Jack had never quite been able to grasp the concept of the soul. If it was part of you how could you not see it when you looked in the mirror? If it was in you how could you not feel it as you could feel your heart? Yet the minister said from his pulpit that without it you were dead, an empty shell.
To Jack, your soul was like your shadow. It belonged to you and you could not be parted from it, but you could not always see it and even when you could you never paid it much heed.
One day when he was out Jack met the minister coming the other way.
‘Aye, Jack, and how are you?’
‘Braw, thanks,’ says Jack. ‘How’s yersel?’
‘I am well too. And how are you in your soul?’
As usual, Jack had forgotten until that moment that he had a soul. Cannily he keeked over his shoulder to see if his shadow was there, and it was, so he says, ‘Aye, ma soul’s braw, tae.’

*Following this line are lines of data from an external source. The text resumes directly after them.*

/-! ## The tile -/

theorem test_ready : Ready x0 (rdy 5 7) := ⟨by decide +kernel, rfl, by decide +kernel, by decide +kernel⟩
theorem test_ready_top : Ready x0 (run (th0 { st := .ready, pc := 0x7FF8 })) :=
  ⟨by decide +kernel, rfl, by decide +kernel, by decide +kernel⟩

/-- ADD s3 = s1 + s2 (R106): bits [12:8] 3, [17:13] 1, [22:18] 2. -/
def addWord : BitVec 56 := ins [(8, 3), (13, 1), (18, 2)]
theorem test_scalar_form : opFn addWord = 0 ∧ opD addWord = 3 ∧ opA addWord = 1 ∧ opB addWord = 2 ∧ opI addWord = false := by decide
theorem test_add_wraps : after (exec (.add x0 addWord) (rdy (BitVec.allOnes 64) 2)) (fun t => (thr t x0).sreg 3 == 1 && (thr t x0).pc == 8) = true := by
  decide +kernel
theorem test_sra_sign : after (exec (.sra x0 addWord) (rdy 0x8000000000000000 63)) (fun t => (thr t x0).sreg 3 == BitVec.allOnes 64) = true := by
  decide +kernel
theorem test_s0_reads_zero : after (exec (.add x0 (ins [(13, 1), (18, 2)])) (rdy 5 7)) (fun t => (thr t x0).sreg 0 == 0) = true := by decide +kernel
theorem test_mulh_sign : after (exec (.mulh x0 addWord) (rdy (BitVec.allOnes 64) 2)) (fun t => (thr t x0).sreg 3 == BitVec.allOnes 64) = true := by
  decide +kernel
theorem test_lui : after (exec (.lui x0 (ins [(8, 3), (23, 1), (32, 0x80000000)])) (rdy 0 0)) (fun t => (thr t x0).sreg 3 == 0x8000000000000000) = true := by
  decide +kernel
theorem test_lui_form : opFn (ins [(8, 3), (23, 1), (32, 1)]) = 0 ∧ opI (ins [(8, 3), (23, 1), (32, 1)]) = true := by decide
theorem test_div_by_zero : after (exec (.div x0 addWord) (rdy 9 0)) (fun t => (thr t x0).sreg 3 == BitVec.allOnes 64) = true := by decide +kernel
theorem test_rem_corner : after (exec (.rem x0 addWord) (rdy 0x8000000000000000 (BitVec.allOnes 64))) (fun t => (thr t x0).sreg 3 == 0) = true := by
  decide +kernel
theorem test_division_witness : op2 (thr (rdy 9 0) x0) addWord = 0
    ∧ (thr (rdy 0x8000000000000000 (BitVec.allOnes 64)) x0).sreg (opA addWord) = BitVec.ofInt 64 (-2 ^ 63)
    ∧ op2 (thr (rdy 0x8000000000000000 (BitVec.allOnes 64)) x0) addWord = BitVec.ofInt 64 (-1) := by decide +kernel
/-- A reserved FN faults with cause 1 (R105, R131). -/
theorem test_illegal : after (exec (.add x0 (ins [(24, 1)])) (rdy 5 7)) (fun t =>
    (thr t x0).st == .faulted && fget t F.TILE_FAULT_CAUSE 0 == 1 && fget t F.TILE_FAULT_VALID 0 == 1) = true := by decide +kernel
theorem test_illegal_witness : (opFn (ins [(24, 1)]) == 0) = false := by decide
theorem test_not_ready : canIssue State.reset 0 0 = false ∧ fget State.reset F.TILE_CTL_RUN 0 ≠ 1 := by decide +kernel
theorem test_frame_witness : after (exec (.add x0 addWord) (rdy 5 7)) (fun t => fget t F.TILE_ISSUED_COUNT 0 == 1) = true := by decide +kernel

/-- LD of 2 bytes, sign-extended, at s1 + 2 (R108): FN 5, I 1. -/
def ldWord : BitVec 56 := ins [(8, 3), (13, 1), (23, 1), (24, 5), (32, 2)]
theorem test_ld : after (exec (.ld x0 ldWord) (run { th0 { st := .ready, s := [(1, 0x40)] } with store := [(0x42, 0xFE), (0x43, 0xFF)] }))
    (fun t => (thr t x0).sreg 3 == BitVec.ofInt 64 (-2)) = true := by decide +kernel
theorem test_ld_witness : opI ldWord = true ∧ opFn ldWord < 8 ∧ localAddr (rdy 0x7FFFC 0) x0 ldWord = 0x7FFFE
    ∧ localAddr (rdy 0x7FFFC 0) x0 ldWord % ldWidth ldWord = 0 ∧ blockPending (ati (rdy 0x7FFFC 0) x0) 0x1FFF = false := by decide +kernel
theorem test_st : after (exec (.st x0 (ins [(13, 1), (18, 2), (23, 1), (24, 1)])) (rdy 0x40 0x12345678))
    (fun t => mreadLE (ati t x0).store 0x40 4 == 0x5678) = true := by decide +kernel
theorem test_ld_misaligned : after (exec (.ld x0 ldWord) (rdy 0x41 0)) (fun t => fget t F.TILE_FAULT_CAUSE 0 == 2) = true := by decide +kernel
theorem test_ld_past_end : after (exec (.ld x0 ldWord) (rdy 0x7FFFE 0)) (fun t => fget t F.TILE_FAULT_CAUSE 0 == 2) = true := by decide +kernel
/-- Six wrong symbols of a block are beyond the code (R50). -/
def bad6 : Damage := 0x0000060005000400030201
theorem test_uncorrectable : decodeBlock 4 [] bad6 = .uncorrectable := by decide +kernel
def badStore : State := run { th0 { st := .ready, s := [(1, 0x3E)] } with storeErr := [(1, bad6)] }
theorem test_ld_uncorrectable_witness : Ready x0 badStore ∧ localAddr badStore x0 ldWord = 0x40
    ∧ blockPending (ati badStore x0) 1 = false ∧ decodeBlock 4 [] (mget (ati badStore x0).storeErr 1 0) = .uncorrectable :=
  ⟨⟨by decide +kernel, rfl, by decide +kernel, by decide +kernel⟩, by decide +kernel⟩
theorem test_ld_uncorrectable : after (exec (.ld x0 ldWord) badStore) (fun t => fget t F.TILE_FAULT_CAUSE 0 == 3) = true := by decide +kernel

/-- B with CC 2 (signed less), OFF −1 (R109). -/
def bWord : BitVec 56 := ins [(13, 1), (18, 2), (24, 2), (32, 0xFFFFFFFF)]
def at8 (a b : W64) : State := run (th0 { st := .ready, pc := 8, s := [(1, a), (2, b)] })
theorem test_branch_form : bResOk bWord true = true ∧ opCc bWord = 2 ∧ bResOk (ins [(13, 1)]) false = true := by decide
theorem test_branch_taken : after (exec (.b x0 bWord) (at8 (BitVec.allOnes 64) 0)) (fun t => (thr t x0).pc == 0) = true := by decide +kernel
theorem test_branch_not_taken : after (exec (.b x0 bWord) (at8 0 0)) (fun t => (thr t x0).pc == 16) = true := by decide +kernel
theorem test_branch_outside : after (exec (.b x0 bWord) (rdy (BitVec.allOnes 64) 0)) (fun t => fget t F.TILE_FAULT_CAUSE 0 == 2) = true := by
  decide +kernel
theorem test_jal_link : after (exec (.jal x0 (ins [(8, 3), (32, 2)])) (at8 0 0)) (fun t => (thr t x0).pc == 24 && (thr t x0).sreg 3 == 16) = true := by
  decide +kernel
/-! ## Vector operations -/

/-- VADD v2 = v0 + v1 (R115): VD [11:8], VA [15:12], VB [19:16]. -/
def vWord : BitVec 56 := ins [(8, 2), (16, 1)]
def vst8 : State := run (th0 { st := .ready, s := [(1, 0x7FF00)], v := [(0, 0x3F800000), (64, 0x40000000)] })
theorem test_lane_witness : Ready x0 vst8 ∧ vResOk vWord false false = true ∧ vFn vWord < 4 :=
  ⟨⟨by decide +kernel, rfl, by decide +kernel, by decide +kernel⟩, by decide⟩
theorem test_vadd : after (exec (.vadd x0 vWord) vst8) (fun t => ln t x0 2 0 == 0x40400000 && ln t x0 2 1 == 0) = true := by decide +kernel
theorem test_vred_form : vResOk (ins [(26, 2), (38, 1)]) false true = true ∧ vFn (ins [(26, 2), (38, 1)]) < 3 ∧ vFn (ins [(38, 1)]) % 4 ≠ 0 := by decide
theorem test_vld_witness : vResOk (ins [(28, 1)]) true false = true
    ∧ ((thr vst8 x0).sreg (vSA (ins [(28, 1)])) + BitVec.ofInt 64 (vOff (ins [(28, 1)]))).toNat = 0x7FF00 ∧ vBlocks (vTy (ins [(28, 1)])) = 4
    ∧ (∀ k < 4, blockPending (ati vst8 x0) (0x7FF00 / 64 + k) = false) := by decide +kernel

/-! ## The array -/

def grp1 : Group where
  id := 0
  owner := 0
  packed := false
  fa := 0
  fb := 0
  ma := false
  mb := false
  align := 0
  pdesc := 0
  plist := none
  listWait := false
  listLost := false
  count := 1
  cells := []
  flags := 0
  poison := false
  readOut := none
def mat (a : ArrayState) : State := run { th0 { st := .ready } with array := a }
theorem test_open_witness : Ready x0 (mat {}) ∧ wf (ins [(20, 1)]) 47 17 = 0 ∧ wb (ins [(20, 1)]) 20 = true ∧ (ati (mat {}) x0).array.open? = none :=
  ⟨⟨by decide +kernel, rfl, by decide +kernel, by decide +kernel⟩, by decide +kernel⟩
theorem test_join_witness : (ati (mat { groups := [grp1], openG := some 0, nextId := 1 }) x0).array.open? = some grp1 ∧ wb 0 20 = false := by decide +kernel
theorem test_foreign_witness : (ati (mat { groups := [{ grp1 with owner := 3 }], openG := some 0 }) x0).array.open?.map (·.owner) = some 3 := by decide +kernel
/-- A matrix instruction that joins no open group of its thread is a sequence error (R42). -/
theorem test_mma_sequence : after (exec (.mma8 x0 0) (mat {})) (fun t => fget t F.TILE_FLAGS_SEQ 0 == 1 && (thr t x0).pc == 8) = true := by decide +kernel
theorem test_mma_opens : after (exec (.mma8 x0 (ins [(20, 1)])) (mat {})) (fun t => (ati t x0).array.openG == some 0 && inArray (ati t x0) == 1) = true := by
  decide +kernel
theorem test_mrd_closes : after (exec (.mrd x0 0) (mat { groups := [grp1], openG := some 0 })) (fun t => (ati t x0).array.openG == none) = true := by
  decide +kernel

def q0 : QInstr := ⟨0, 0, 1, 0, 0, 0, false, false, 0, []⟩
def ro0 : ReadOut := ⟨0, 0x1000, 0, false, 0, 0, 0, 0, 0⟩
def heldOpener : State := run { threads := { st := .held } :: List.replicate 7 {}, array := { waiters := [⟨0, 0, 0, 0, 0⟩] } }
theorem test_admit_witness : ((tget heldOpener 0).th 0).st = .held ∧ (tget heldOpener 0).array.openG = none ∧ (tget heldOpener 0).array.queue.length < 4 := by
  decide +kernel
theorem test_complete_witness : feedWaits (tget (mat { groups := [grp1], running := some q0 }) 0).array q0 = false := by decide +kernel
def latched : State := run { th0 {} with array := { latch := some { grp1 with readOut := some ro0 } } }
theorem test_drain_witness : ∃ ds, destBlocks { grp1 with readOut := some ro0 } ro0 = some ds ∧ (ds.map (·.1)).Nodup ∧ ro0.thread < (tget latched 0).threads.length :=
  ⟨_, rfl, by decide +kernel, by decide +kernel⟩
def upset : State := run { th0 {} with storeErr := [(1, 0x41)], scrubs := [1] }
theorem test_scrub_witness : ∃ e, 1 ∈ (tget upset 0).scrubs ∧ decodeBlock 4 [] (mget (tget upset 0).storeErr 1 0) = .corrected e :=
  ⟨0, by decide +kernel, by decide +kernel⟩
theorem test_scrub : after (exec (.tileScrubWrite 0 1) upset) (fun t => (tget t 0).storeErr == [] && (tget t 0).scrubs == []) = true := by decide +kernel

/-! ## Threads, retirement and remote accesses -/

theorem test_tev_witness : opI (ins [(23, 1), (24, 15), (32, 255)]) = true ∧ opFn (ins [(23, 1), (24, 15), (32, 255)]) < 16
    ∧ wf (ins [(23, 1), (24, 15), (32, 255)]) 32 32 = 255 ∧ readOutPending (ati (rdy 0 0) x0) 0 = false := by decide +kernel
theorem test_tev_inc : after (exec (.tevInc x0 (ins [(23, 1), (24, 15), (32, 255)])) (rdy 0 0)) (fun t => mget (ati t x0).events 15 0 == 255) = true := by
  decide +kernel
theorem test_tstart : after (exec (.tstart x0 (ins [(8, 1), (13, 1), (18, 2)])) (rdy 3 0x7FF8)) (fun t =>
    ((ati t x0).th 3).pc == 0x7FF8 && ((ati t x0).th 3).sreg 1 == 3 && ((ati t x0).th 3).st == .ready) = true := by decide +kernel
theorem test_tstart_busy : after (exec (.tstart x0 (ins [(13, 1), (18, 2)])) (rdy 0 0)) (fun t => fget t F.TILE_FAULT_CAUSE 0 == 8) = true := by decide +kernel
theorem test_crd_tile : (1, 0) ∈ controlRegs (rdy 0 0) x0 ∧ (0x7F, 0) ∈ controlRegs (rdy 0 0) x0 := by decide +kernel
theorem test_cwr_readonly : after (exec (.cwr x0 0) (rdy 0 0)) (fun t => fget t F.TILE_FAULT_CAUSE 0 == 7) = true := by decide +kernel
theorem test_tile_control_witness : tileRetired State.reset 4095 = false ∧ allIdle (tget State.reset 4095) = true ∧ outstanding State.reset 4095 = 0
    ∧ tileRetired (fset State.reset F.BLK_RETIRED_MAP 63 (2 ^ 63)) 4095 = true := by decide +kernel
theorem test_retire_pends : bitAt (fget (fset State.reset F.BLK_RETIRE_PEND_MAP 63 (2 ^ 63)) F.BLK_RETIRE_PEND_MAP 63) 63 = true := by decide +kernel
theorem test_ldg_witness : opI (ins [(23, 1)]) = true ∧ opFn (ins [(23, 1)]) < 2 ∧ canSendNow (rdy 0 0) 0 0 1 = true ∧ canRecord (rdy 0 0) (thr (rdy 0 0) x0) 0 0 = true
    ∧ xfersOpen (ati (rdy 0 0) x0) < 32 := by decide +kernel
def full : State := { rdy 0 0 with
  fab := { tx := [⟨0, 0, 0, 0, [], [(req0 1 0 0, .none)], 0⟩] }, regs := (fset (fset (fset (fset (rdy 0 0) F.MOD_DEVICE_ID_ID 0 0) F.MOD_DEVICE_ID_VALID 0 1)
    F.WIN_JOB_BOUND 0 1) F.ILK_MEMBERS_MAP 0 1).regs }
theorem test_ldg_held_witness : canSendNow full 0 0 1 = false := by decide +kernel
theorem test_xwait_witness : wf (ins [(23, 1), (32, 31)]) 32 32 < 32 ∧ fenceDone (rdy 0 0) 0 0 = true := by decide +kernel
def waiting : State := run { th0 { st := .out, wait := .op 0 } with ops := [⟨0, 0, 0, .load 3 true, 1, 0, true, none, 1⟩], nextOp := 1, arrivals := [⟨0, 0, 0, 77, []⟩] }
theorem test_arrival_witness : (tget waiting 0).ops.find? (fun o => o.id == 0) = some ⟨0, 0, 0, .load 3 true, 1, 0, true, none, 1⟩ := by decide +kernel
theorem test_arrival : after (exec (.remoteResponseArrival 0) waiting) (fun t => ((tget t 0).th 0).st == .ready && ((tget t 0).th 0).sreg 3 == 77) = true := by
  decide +kernel
/-! ## The depot -/

/-- The depot cache holds line 0. -/
def hit0 : State := { State.reset with dep := { cache := [(0, { ways := [(0, some ⟨0, false⟩)] })], mem := [(0, 5)] } }
theorem test_at_home : AtHome hit0 0 where
  inside := by decide
  room := by decide +kernel
  opened := by decide +kernel
  cold := by decide +kernel
  free := by decide +kernel
  ours := by decide +kernel
  hit := by decide +kernel
  sound := by decide +kernel
theorem test_unheld_top : Unheld State.reset 0xBFFFFFFFF :=
  ⟨by decide, by decide +kernel, by decide +kernel, by decide +kernel, by decide +kernel, by decide +kernel⟩
theorem test_miss_witness : cached State.reset (0xBFFFFFFC0 / 64) = false ∧ 0xBFFFFFFC0 < depotSize ∧ 0xBFFFFFFC4 % 64 ≠ 0 := by decide +kernel
theorem test_home_fault : exec (.homeLoad 0xC00000000 .w4 0 0) State.reset = .fault .depotAddress := by rfl
theorem test_home_add : after (exec (.homeAdd 0 false 0xFFFFFFFF 9) hit0) (fun t =>
    depRead t 0 4 == 4 && t.outbox == [.home 9 ⟨0, 5, some 1, 0⟩]) = true := by decide +kernel
/-- The marker of the exact accumulate (R176). -/
theorem test_accumulate_marker : after (exec (.homeExactInt32Accumulate 0 0x7FFFFFFF 9) hit0) (fun t => depRead t 0 4 == 0x80000000) = true := by
  decide +kernel
def fill0 : LineOp := ⟨.load, 0, 4, 0, 0, true, none, 0, false, false, false, .row 3⟩
def filling : State := { State.reset with dep := { fills := [fill0] } }
theorem test_fill_witness : filling.dep.fills.find? (fun o => o.line == 0) = some fill0 ∧ fget filling F.DEP_CH_STATUS_RETRAINING (lineChan 0) ≠ 1
    ∧ fget filling F.DEP_CH_STATUS_FAILED (lineChan 0) ≠ 1 ∧ lineErr filling 0 = 0
    ∧ decodeDepot (strict filling 0) (erasures filling (lineChan 0)) (lineErr filling 0 ^^^ bad6) = .uncorrectable := by decide +kernel
theorem test_fill_retrain_witness : fget (fset filling F.DEP_CH_STATUS_RETRAINING (lineChan 0) 1) F.DEP_CH_STATUS_RETRAINING (lineChan 0) = 1 := by
  decide +kernel
def hot0 : State := { State.reset with dep := { hot := [⟨0, [fill0], 0⟩] } }
theorem test_hot_witness : hotOf hot0 0 = some ⟨0, [fill0], 0⟩ ∧ inService hot0 0 = false ∧ inService filling 0 = true := by decide +kernel
def closures : State := { State.reset with dep := { blocks := [⟨1, 0, 0, 0, true⟩] } }
theorem test_closure_witness : poolHasRoom closures .up = true ∧ closures.dep.blocks.find? (fun b => b.closure && lineHalf b.line == .up) = some ⟨1, 0, 0, 0, true⟩ := by
  decide +kernel
theorem test_scrub_wraps : after (exec (.scrubAccess .up 0 0) { State.reset with dep := { scrub := [(0, halfLines - 1)] } }) (fun t =>
    mget t.dep.scrub 0 0 == 0 && fget t F.DEP_SCRUB_PASSES 0 == 1) = true := by decide +kernel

‘Why did you look behind you when I asked you that question, Jack?’
‘I was just checking,’ Jack says. ‘Sometimes my soul is there and sometimes it isna, but today it’s there.’

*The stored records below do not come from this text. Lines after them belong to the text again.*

-- ==== Sys2Proof/Certificates/Slice0/Obligations.lean ====
section
/-! DEFINITION. The statements about the FSE. Each docstring names the rules of spec/ the statement formalises, and the
log entry behind any clause that is the model's own. -/

open Sys2Proof Sys2Proof.Machine

/-! ### Encoding (spec/30_encoding.md) -/

/-- Command words written out from the fields of R71 and the operation codes of R74 decode to the commands they stand
for, and illegal ones of spec/95 2.1 are rejected. -/
def Obligations.WrittenWordsDecode : Prop :=
  decode ⟨0x00000000, 0, 0, 0⟩ = .ok .nop ∧
  decode ⟨0x00000010, 0x40, 0x40, 0⟩ = .ok (.construct 0x40 0x40) ∧
  decode ⟨0x00000312, 0x00010000, 0, 0⟩ = .ok (.setp 3 0x00010000) ∧
  decode ⟨0x00000014, 0, 0x12345678, 0x9ABCDEF0⟩ = .ok (.process 0) ∧
  decode ⟨0x00000120, 3, 0, 0x80⟩ = .ok (.wrpx 1 3 0 0x80) ∧
  decode ⟨0x00000033, 5, 0xFFC00000, 4⟩ = .ok (.nfsample 5 0xFFC00000 4) ∧
  decode ⟨0x00001040, 0, 0, 0⟩ = .ok (.rdcsr 0x10) ∧
  decode ⟨0x00010000, 0, 0, 0⟩ = .error .reservedNotZero ∧
  decode ⟨0x00000003, 0, 0, 0⟩ = .error .unassignedOp ∧
  decode ⟨0x00000110, 0x40, 0x40, 0⟩ = .error .selNotZero

/-- Decode and encode agree: every well-formed command, with every operand the encoding admits (R71 to R74). -/
def Obligations.DecodeOfEncode : Prop := ∀ i : Instr, WellFormed i → decode (encode i) = .ok i

/-- The other direction: a packet that decodes is the encoding of its command but for the operand words the command
does not use, and those are ignored (R72). -/
def Obligations.EncodeOfDecode : Prop :=
  ∀ (p : Packet) (i : Instr), decode p = .ok i →
    WellFormed i ∧
    encode i = ⟨p.w0, if 1 ≤ i.operandWords then p.w1 else 0, if 2 ≤ i.operandWords then p.w2 else 0,
      if 3 ≤ i.operandWords then p.w3 else 0⟩ ∧
    ∀ q : Packet, q.w0 = p.w0 → (1 ≤ i.operandWords → q.w1 = p.w1) → (2 ≤ i.operandWords → q.w2 = p.w2) →
      (3 ≤ i.operandWords → q.w3 = p.w3) → decode q = .ok i

/-- Exactly the packets R76 names are illegal: reserved bits, an unassigned `op`, a format Z command with a selector. -/
def Obligations.IllegalPacketsAreThoseNamed : Prop :=
  ∀ p : Packet,
    (∃ e, decode p = .error e) ↔
      p.w0.toNat / 65536 ≠ 0 ∨
      p.w0.toNat % 256 ∉ [0x00, 0x01, 0x02, 0x10, 0x11, 0x12, 0x13, 0x14, 0x20, 0x21, 0x30, 0x31, 0x32, 0x33, 0x34, 0x40] ∨
      (p.w0.toNat % 256 ∈ [0x00, 0x01, 0x02, 0x10, 0x11, 0x14, 0x30, 0x31, 0x32, 0x33, 0x34] ∧
        p.w0.toNat / 256 % 256 ≠ 0)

‘Foolish boy,’ the minister says. ‘You cannot see your soul.’
‘Ye can sometimes,’ Jack says. ‘Sometimes it’s afore ye and sometimes it’s ahint ye.’
Then he pointed out to the minister a tree’s soul, a flower’s soul, a cat’s soul and a gate’s soul.
‘These things don’t have souls, Jack,’ the minister says. ‘Only people have souls.’
Just then a big black crow flapped by overhead. As it passed above them its shadow flew along the ground, now a wee bit behind the bird, now a wee bit ahead of it.
‘What’s that if it isna the craw’s soul?’ Jack asks.
‘That’s its shadow, Jack,’ the minister said with a laugh. ‘Not the same thing at all.’ And on he went.
Jack shook his head. There was his own soul, attached to his feet, stretched out on the ground. But as for the minister’s soul, Jack could see no sign of it following at the minister’s heels.